A far decidere per la canonizzazione di Paolo VI medici, teologi, cardinali e vescovi legati alla Congregazione delle Cause dei Santi è stato il caso di una gravidanza ad alto rischio, conclusasi favorevolmente con la nascita della bambina sana. Il miracolo è stato attribuito all’intercessione di papa Montini. I temi della vita nascente e della regolazione della fertilità sono stati tra i più divisivi, quando 50 anni fa venne promulgata la Humanae Vitae, provocando dissensi anche dentro la Chiesa. Qual è il suo giudizio, oggi, su quel documento?

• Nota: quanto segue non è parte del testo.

theorem keep_execAdmitStallTimeout {partnerAborts : Bool} {s : State} (h1 : keptD s.dev) : keptOut (execAdmitStallTimeout partnerAborts s) := by
  unfold execAdmitStallTimeout
  repeat' first
    | with_reducible assumption
    | with_reducible apply keep_answer
    | with_reducible apply keep_loadStall

theorem keep_partnerRefuses {d : Dev} (h0 : keptD d) : keptD (partnerRefuses d) := by
  unfold partnerRefuses
  repeat' first
    | with_reducible assumption
    | with_reducible apply keep_admitEnd
    | with_reducible apply keep_setAdmit
    | split
    | dsimp only

theorem keep_execAdmitPartnerRefuse {s : State} (h0 : keptD s.dev) : keptOut (execAdmitPartnerRefuse s) := by
  unfold execAdmitPartnerRefuse
  repeat' first
    | with_reducible assumption
    | with_reducible apply keep_answer
    | with_reducible apply keep_partnerRefuses

theorem keep_joinCalled {d : Dev} {j : DevIx} (h0 : keptD d) : keptD (joinCalled d j) := by
  unfold joinCalled
  repeat' first
    | with_reducible assumption
    | with_reducible apply keep_joinAnswer
    | (refine kept_guard ?_ ?_; (focus (simp only [isMk_mk]; done)); (with_reducible refine kept_mk rfl ?_ ?_ ?_ ?_ ?_); (focus ((intro hw; repeat' (first | with_reducible exact hw | with_reducible assumption | with_reducible apply wf_memWrite | with_reducible apply wf_memPut | with_reducible apply wf_memZeroRange | with_reducible exact wf_nil | (with_reducible apply wf_foldl; intro _ _ _))); done)); (focus ((intro hw; repeat' (first | with_reducible exact hw | with_reducible assumption | with_reducible apply wf_memWrite | with_reducible apply wf_memPut | with_reducible apply wf_memZeroRange | with_reducible exact wf_nil | (with_reducible apply wf_foldl; intro _ _ _))); done)); (focus ((intro hw; repeat' (first | with_reducible exact hw | with_reducible assumption | with_reducible apply wf_memWrite | with_reducible apply wf_memPut | with_reducible apply wf_memZeroRange | with_reducible exact wf_nil | (with_reducible apply wf_foldl; intro _ _ _))); done)); (focus ((intro hw; repeat' (first | with_reducible exact hw | with_reducible assumption | with_reducible apply wf_memWrite | with_reducible apply wf_memPut | with_reducible apply wf_memZeroRange | with_reducible exact wf_nil | (with_reducible apply wf_foldl; intro _ _ _))); done)))
    | split

theorem keep_execJoinCall {joiner : DevIx} {_barrierTo : Nat} {s : State} (h2 : keptD s.dev) : keptOut (execJoinCall joiner _barrierTo s) := by
  unfold execJoinCall
  repeat' first
    | with_reducible assumption
    | with_reducible apply keep_answer
    | with_reducible apply keep_joinCalled

theorem keep_joinArrived {d : Dev} {i : DevIx} (h0 : keptD d) : keptD (joinArrived d i) := by
  unfold joinArrived
  repeat' first
    | with_reducible assumption
    | with_reducible apply keep_joinCheck
    | with_reducible apply keep_setAdmit
    | split
    | dsimp only

theorem keep_execJoinArrive {fromDev : DevIx} {s : State} (h1 : keptD s.dev) : keptOut (execJoinArrive fromDev s) := by
  unfold execJoinArrive
  repeat' first
    | with_reducible assumption
    | with_reducible apply keep_answer
    | with_reducible apply keep_joinArrived

theorem keep_joinFree {d : Dev} {j : DevIx} (h0 : keptD d) : keptD (joinFree d j) := by
  unfold joinFree
  repeat' first
    | with_reducible assumption
    | (refine kept_guard ?_ ?_; (focus (simp only [isMk_mk]; done)); with_reducible refine kept_mk rfl (fun h => h) (fun h => h) (fun h => h) (fun h => h) ?_)

theorem keep_joinGoes {d : Dev} {j : DevIx} (h0 : keptD d) : keptD (joinGoes d j) := by
  unfold joinGoes
  repeat' first
    | with_reducible assumption
    | with_reducible apply keep_joinFree
    | (refine kept_guard ?_ ?_; (focus (simp only [isMk_mk]; done)); with_reducible refine kept_mk rfl (fun h => h) (fun h => h) (fun h => h) (fun h => h) ?_)

theorem keep_execJoinGo {joiner : DevIx} {s : State} (h1 : keptD s.dev) : keptOut (execJoinGo joiner s) := by
  unfold execJoinGo
  repeat' first
    | with_reducible assumption
    | with_reducible apply keep_answer
    | with_reducible apply keep_joinGoes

Paolo VI si trovò di fronte a una decisione che avrebbe fatto tremare chiunque. Avocò a sé il tema del rapporto tra il significato unitivo del matrimonio e la sua fecondità: non ritenne che il Concilio fosse maturo per affrontarlo. Era necessario e indispensabile un supplemento di lavoro. Creò una commissione, ma gli sembrò che le sue conclusioni non portassero a chiarezza. Ne creò quindi una più ristretta. E infine prese su di sé, dopo lunghissima preghiera, meditazione e travaglio, la responsabilità di ogni decisione. Certo, l’Humanae Vitae non può essere ricondotta solamente al tema della contraccezione. Esso è infatti inquadrato all’interno di una visione personalistica del matrimonio, che riprende e approfondisce la stessa visione conciliare. Così come Amoris Laetitia non è riconducibile solamente al capitolo VIII.
Ma il mondo attendeva il pronunciamento della Chiesa sul “birth control”. Lo attendevano soprattutto le grandi industrie farmaceutiche, le istituzioni internazionali che avevano come filosofia centrale la riduzione delle nascite di fronte alla paura del sovraffollamento del pianeta e che in seguito avrebbero condizionato i loro aiuti economici ai popoli poveri ad una stretta politica di riduzione della natalità. Paolo VI si rese conto di trovarsi di fronte ad una questione epocale. Non si può dividere l’esperienza unitiva fra l’uomo e la donna dall’esperienza della fecondità. La negazione di questo avrebbe comportato conseguenze gravissime nell’unità della famiglia, nel rapporto fra i generi, nella concezione dell’esperienza della maternità. Come purtroppo poi è accaduto in tutto il mondo.
La Chiesa sa benissimo che l’ideale che essa propone è alto e nello stesso tempo rispettoso della natura dell’uomo e della donna. Il compito della Chiesa non è di condannare i peccatori, ma di mostrare una via possibile, anche attraverso un’infinità di cadute. Per questo non sente come obiezione alla sua visione sull’uomo la fatica a viverla così come essa predica. Si affianca all’uomo in cammino per aiutarlo.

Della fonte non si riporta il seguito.